(Stored data)
=== Section Start ===

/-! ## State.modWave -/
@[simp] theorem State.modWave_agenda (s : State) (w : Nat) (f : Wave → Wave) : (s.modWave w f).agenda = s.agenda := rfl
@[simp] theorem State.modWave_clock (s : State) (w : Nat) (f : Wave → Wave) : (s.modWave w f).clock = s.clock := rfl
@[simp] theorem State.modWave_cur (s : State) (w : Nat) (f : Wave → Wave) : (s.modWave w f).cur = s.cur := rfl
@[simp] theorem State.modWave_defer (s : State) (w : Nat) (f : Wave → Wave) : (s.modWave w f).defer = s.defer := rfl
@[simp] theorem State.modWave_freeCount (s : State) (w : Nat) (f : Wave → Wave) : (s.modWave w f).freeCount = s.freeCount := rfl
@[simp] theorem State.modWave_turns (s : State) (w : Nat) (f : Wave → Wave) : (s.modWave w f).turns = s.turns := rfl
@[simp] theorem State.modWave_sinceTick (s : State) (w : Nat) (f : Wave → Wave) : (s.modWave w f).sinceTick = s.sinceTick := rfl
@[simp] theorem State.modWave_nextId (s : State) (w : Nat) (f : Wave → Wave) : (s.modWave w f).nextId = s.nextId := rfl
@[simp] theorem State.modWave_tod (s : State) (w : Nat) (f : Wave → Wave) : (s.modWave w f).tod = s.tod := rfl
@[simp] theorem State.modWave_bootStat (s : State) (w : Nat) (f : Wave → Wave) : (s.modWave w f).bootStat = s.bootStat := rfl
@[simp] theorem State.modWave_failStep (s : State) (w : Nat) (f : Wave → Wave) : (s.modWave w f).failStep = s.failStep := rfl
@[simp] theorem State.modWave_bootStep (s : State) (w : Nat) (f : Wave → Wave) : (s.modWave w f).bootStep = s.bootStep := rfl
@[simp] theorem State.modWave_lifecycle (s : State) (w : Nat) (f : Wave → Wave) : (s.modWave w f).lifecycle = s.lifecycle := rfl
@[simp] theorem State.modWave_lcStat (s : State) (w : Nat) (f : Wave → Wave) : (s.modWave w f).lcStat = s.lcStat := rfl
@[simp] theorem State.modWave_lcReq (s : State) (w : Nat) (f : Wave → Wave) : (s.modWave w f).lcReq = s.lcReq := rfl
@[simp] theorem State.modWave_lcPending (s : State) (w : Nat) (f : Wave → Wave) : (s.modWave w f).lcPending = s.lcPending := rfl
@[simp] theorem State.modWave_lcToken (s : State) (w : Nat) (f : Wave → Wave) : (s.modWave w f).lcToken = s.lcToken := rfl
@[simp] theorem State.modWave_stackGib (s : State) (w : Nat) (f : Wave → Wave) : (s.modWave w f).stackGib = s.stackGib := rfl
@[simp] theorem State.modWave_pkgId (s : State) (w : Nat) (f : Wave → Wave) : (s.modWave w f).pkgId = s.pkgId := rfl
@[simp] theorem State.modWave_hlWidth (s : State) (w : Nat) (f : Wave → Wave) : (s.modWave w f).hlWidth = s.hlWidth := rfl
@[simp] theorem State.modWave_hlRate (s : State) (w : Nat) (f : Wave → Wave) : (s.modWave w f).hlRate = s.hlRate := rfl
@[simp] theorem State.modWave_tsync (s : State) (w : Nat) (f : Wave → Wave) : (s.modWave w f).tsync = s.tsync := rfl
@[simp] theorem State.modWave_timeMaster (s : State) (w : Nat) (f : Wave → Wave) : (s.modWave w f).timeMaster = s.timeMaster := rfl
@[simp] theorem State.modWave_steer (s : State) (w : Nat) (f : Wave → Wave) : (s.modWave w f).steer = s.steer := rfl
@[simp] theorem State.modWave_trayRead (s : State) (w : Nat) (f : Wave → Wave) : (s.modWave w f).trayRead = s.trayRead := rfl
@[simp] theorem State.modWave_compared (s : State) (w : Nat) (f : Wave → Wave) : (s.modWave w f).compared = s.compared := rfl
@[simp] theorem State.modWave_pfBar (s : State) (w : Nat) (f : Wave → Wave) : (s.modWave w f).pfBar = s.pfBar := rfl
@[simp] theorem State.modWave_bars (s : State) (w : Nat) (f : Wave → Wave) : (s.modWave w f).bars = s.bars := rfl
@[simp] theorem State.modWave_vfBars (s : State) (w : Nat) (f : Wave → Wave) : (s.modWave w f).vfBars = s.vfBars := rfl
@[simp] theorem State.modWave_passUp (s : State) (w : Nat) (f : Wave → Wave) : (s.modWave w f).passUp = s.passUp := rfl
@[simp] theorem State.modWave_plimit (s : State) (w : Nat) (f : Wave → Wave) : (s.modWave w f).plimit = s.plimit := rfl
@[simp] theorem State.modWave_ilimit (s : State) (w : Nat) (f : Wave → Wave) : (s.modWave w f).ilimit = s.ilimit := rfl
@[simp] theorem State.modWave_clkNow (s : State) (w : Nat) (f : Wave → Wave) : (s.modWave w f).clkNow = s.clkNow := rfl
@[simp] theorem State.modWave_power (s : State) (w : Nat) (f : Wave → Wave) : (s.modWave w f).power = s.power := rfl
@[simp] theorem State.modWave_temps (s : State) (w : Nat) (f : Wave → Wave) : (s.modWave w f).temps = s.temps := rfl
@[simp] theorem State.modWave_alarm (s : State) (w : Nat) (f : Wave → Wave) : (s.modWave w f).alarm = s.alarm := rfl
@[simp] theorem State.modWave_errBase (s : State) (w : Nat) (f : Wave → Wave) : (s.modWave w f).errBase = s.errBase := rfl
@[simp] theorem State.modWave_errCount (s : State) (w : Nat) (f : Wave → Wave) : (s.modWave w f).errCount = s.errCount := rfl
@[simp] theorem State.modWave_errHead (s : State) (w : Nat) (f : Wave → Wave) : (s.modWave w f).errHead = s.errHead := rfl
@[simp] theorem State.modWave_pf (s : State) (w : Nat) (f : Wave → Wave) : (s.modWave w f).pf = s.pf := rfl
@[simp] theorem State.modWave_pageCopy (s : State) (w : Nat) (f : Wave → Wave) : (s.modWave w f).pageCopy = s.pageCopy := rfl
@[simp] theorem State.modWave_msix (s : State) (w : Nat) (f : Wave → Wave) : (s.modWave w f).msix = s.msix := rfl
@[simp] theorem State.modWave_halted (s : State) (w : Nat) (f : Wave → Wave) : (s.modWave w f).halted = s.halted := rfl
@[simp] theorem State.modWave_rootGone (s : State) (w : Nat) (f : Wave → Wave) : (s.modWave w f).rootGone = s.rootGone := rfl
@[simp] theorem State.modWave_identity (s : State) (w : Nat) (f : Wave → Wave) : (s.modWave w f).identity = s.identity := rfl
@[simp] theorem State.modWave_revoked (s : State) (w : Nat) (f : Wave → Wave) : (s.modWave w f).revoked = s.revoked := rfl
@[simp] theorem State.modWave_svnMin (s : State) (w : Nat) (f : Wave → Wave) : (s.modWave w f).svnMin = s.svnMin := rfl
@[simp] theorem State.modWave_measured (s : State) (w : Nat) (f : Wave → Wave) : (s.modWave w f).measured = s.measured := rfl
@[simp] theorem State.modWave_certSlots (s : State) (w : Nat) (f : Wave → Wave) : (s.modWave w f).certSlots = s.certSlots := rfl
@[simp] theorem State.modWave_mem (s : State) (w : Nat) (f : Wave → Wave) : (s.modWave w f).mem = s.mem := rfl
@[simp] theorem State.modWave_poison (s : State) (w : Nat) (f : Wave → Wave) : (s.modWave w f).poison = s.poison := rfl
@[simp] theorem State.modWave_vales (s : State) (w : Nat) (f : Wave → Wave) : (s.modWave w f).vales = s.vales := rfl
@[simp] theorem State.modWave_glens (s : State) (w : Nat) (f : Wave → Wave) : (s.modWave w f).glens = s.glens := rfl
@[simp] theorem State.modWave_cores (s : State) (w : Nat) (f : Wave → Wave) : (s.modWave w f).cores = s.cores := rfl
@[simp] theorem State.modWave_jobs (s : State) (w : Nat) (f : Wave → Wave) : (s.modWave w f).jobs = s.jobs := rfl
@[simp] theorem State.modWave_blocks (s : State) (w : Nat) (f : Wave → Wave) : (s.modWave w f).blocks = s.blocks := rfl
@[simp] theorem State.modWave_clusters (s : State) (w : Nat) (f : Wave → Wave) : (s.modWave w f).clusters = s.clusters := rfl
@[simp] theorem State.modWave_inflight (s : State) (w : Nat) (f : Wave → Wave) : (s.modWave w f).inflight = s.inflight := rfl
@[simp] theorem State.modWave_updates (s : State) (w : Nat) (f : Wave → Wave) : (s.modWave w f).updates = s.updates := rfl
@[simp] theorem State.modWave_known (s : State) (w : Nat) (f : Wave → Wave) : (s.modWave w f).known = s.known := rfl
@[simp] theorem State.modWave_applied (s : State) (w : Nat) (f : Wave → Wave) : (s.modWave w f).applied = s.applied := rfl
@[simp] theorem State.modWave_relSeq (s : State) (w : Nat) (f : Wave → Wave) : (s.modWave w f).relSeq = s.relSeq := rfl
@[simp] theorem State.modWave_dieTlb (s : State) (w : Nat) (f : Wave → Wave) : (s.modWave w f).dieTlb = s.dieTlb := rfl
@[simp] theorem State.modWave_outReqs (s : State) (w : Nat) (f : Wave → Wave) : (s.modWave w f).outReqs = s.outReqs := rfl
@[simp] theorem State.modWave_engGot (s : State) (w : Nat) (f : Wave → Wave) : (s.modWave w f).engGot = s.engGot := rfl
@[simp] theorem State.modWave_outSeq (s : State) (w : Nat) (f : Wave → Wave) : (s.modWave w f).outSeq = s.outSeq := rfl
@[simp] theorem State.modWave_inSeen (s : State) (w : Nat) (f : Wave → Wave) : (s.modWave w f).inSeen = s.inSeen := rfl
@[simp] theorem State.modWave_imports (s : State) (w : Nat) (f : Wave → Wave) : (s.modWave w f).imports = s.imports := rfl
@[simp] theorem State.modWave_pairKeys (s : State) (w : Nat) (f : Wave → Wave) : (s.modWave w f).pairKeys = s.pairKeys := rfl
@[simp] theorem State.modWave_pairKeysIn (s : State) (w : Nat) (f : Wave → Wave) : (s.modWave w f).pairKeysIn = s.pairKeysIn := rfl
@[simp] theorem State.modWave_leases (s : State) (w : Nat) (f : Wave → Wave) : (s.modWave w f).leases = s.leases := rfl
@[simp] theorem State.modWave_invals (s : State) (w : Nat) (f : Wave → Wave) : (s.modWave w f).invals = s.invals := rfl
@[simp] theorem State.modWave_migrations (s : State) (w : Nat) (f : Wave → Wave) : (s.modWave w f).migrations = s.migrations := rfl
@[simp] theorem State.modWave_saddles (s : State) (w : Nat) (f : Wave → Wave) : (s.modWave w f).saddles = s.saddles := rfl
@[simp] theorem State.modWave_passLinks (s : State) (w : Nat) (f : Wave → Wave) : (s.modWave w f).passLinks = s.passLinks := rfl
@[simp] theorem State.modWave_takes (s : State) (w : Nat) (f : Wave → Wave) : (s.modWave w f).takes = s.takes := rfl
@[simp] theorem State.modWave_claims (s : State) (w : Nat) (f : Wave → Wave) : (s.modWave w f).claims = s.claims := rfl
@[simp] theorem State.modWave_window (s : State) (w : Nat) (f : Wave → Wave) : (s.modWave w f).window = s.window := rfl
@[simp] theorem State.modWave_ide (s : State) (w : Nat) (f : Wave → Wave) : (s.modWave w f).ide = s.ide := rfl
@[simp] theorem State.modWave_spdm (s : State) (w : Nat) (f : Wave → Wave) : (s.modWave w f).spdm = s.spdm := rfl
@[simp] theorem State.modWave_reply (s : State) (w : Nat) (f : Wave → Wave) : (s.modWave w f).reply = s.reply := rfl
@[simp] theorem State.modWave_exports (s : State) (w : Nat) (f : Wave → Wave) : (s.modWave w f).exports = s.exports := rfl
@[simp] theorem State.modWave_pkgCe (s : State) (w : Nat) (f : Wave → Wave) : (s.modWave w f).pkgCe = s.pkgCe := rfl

=== Section End ===

INSTRUCTIONS FOR THE TASK: Retype exactly the lines from the first line of the records above through the line containing "s.defer := rfl", both included, and nothing else.

ANSWER SPACE:
/-! ## State.modWave -/
@[simp] theorem State.modWave_agenda (s : State) (w : Nat) (f : Wave → Wave) : (s.modWave w f).agenda = s.agenda := rfl
@[simp] theorem State.modWave_clock (s : State) (w : Nat) (f : Wave → Wave) : (s.modWave w f).clock = s.clock := rfl
@[simp] theorem State.modWave_cur (s : State) (w : Nat) (f : Wave → Wave) : (s.modWave w f).cur = s.cur := rfl
@[simp] theorem State.modWave_defer (s : State) (w : Nat) (f : Wave → Wave) : (s.modWave w f).defer = s.defer := rfl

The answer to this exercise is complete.